Chapter 56
Quin grinds the end of his cane into the floor; my soldad, tied to his belt, swings like a ticking clock.
It spurs me into harried speech. “They didn’t get lucky. The poison is releasing slowly. They’ll all die.”
“Is there a way to prove this?”
“Gelidroot feeds off a dead body. After four days, the veins in a body become visible. If the person has consumed any, the veins will be green.”
“The grandmother is still in the constabulary.”
I shake my head. “We don’t have time to wait until she gets to the right stage of putrefaction. We must find out how long the refugees have, and start working on the antidote.”
“What are you suggesting?”
“I’m convinced these cases are connected. The redcloaks sweated the same poison onto the grass. So . . .”
Quin stares at me with a grim set to his mouth. “Without more evidence behind your suspicions, you’ll never get authority from the head constable.”
“What is the law in the face of life and death?” I say, grabbing a dark cloak.
A bark of laughter. “Do you remember everything?”
I dig around the table for useful cutlery, making a good ruckus of it. When my cheeks cool, I turn to him observing me and fast decide an extra fork might be useful. “You don’t have to come with me—”

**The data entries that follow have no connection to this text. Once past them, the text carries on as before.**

-- ==== Sys2Proof/Machine/LoadStore.lean ====
section
/-! DEFINITION. Loads and stores: register indirect, one data access, base register never modified (45_load_store.md R200 to R204). -/

namespace Sys2Proof.Machine

/-- LDW (R201): `x[A] <- MemRead(x[B], 2)`. -/
def execLdw (a b : RegIdx) (s : State) : Result :=
  s.loadInto a (s.reg b) .word

/-- LDB (R202): `x[A] <- zext_16(MemRead(x[B], 1))`. The zero extension is UNVERIFIED (log 17). -/
def execLdb (a b : RegIdx) (s : State) : Result :=
  s.loadInto a (s.reg b) .byte

/-- STW (R203): `MemWrite(x[B], 2, x[A])`. -/
def execStw (a b : RegIdx) (s : State) : Result :=
  s.storeAt (s.reg b) .word (s.reg a)

/-- STB (R204): `MemWrite(x[B], 1, x[A])`, the low byte. That it is the low byte is UNVERIFIED (log 17). -/
def execStb (a b : RegIdx) (s : State) : Result :=
  s.storeAt (s.reg b) .byte (s.reg a)

end Sys2Proof.Machine
end

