-- ==== Sys2Proof/Machine/Stack.lean ====
section
/-! DEFINITION. The stack-slot instructions: one two-byte slot at `sp`, which neither moves (46_stack.md R220 to R222, log 22). -/

namespace Sys2Proof.Machine

/-- PUSH (R221): `MemWrite(sp, 2, zext_16(imm11))`. -/
def execPush (imm : Imm11) (s : State) : Result :=
  s.storeAt s.sp .word (zextImm11 imm)

/-- POP (R222): `x[A] <- MemRead(sp, 2)`. -/
def execPop (a : RegIdx) (s : State) : Result :=
  s.loadInto a s.sp .word

end Sys2Proof.Machine
end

A chastising whack meets the back of my head, and Quin passes me for the door. “I know where to go.”
The redcloak memorial ground.
Rows of trees overhanging rows of epitaphs. There are sentries walking the enclosing walls, making sure no one disturbs the dead soldiers’ peace. And from the shadows of tall pines, where I hover with Quin, I feel the mystic energy that comes from protective wards.
“Why so many measures? A single mourning ribbon has folk shaking in their boots.”
“Our people might have massive respect for the dead, but our enemies do not.” Quin grimaces.
“Soldiers from the southern kingdom slipped in as merchants, gathered in Hinsard, and quietly raided the memorial grounds for redcloak uniforms. They killed many of our men unawares with their disguise. After that these wards were placed along with sentries to keep watch.”
“I suppose that means sneaking in is a wee bit dangerous.”
“A wee bit.”
Putting aside ‘kill on sight’, even if the sentries only captured us, we’d be in trouble.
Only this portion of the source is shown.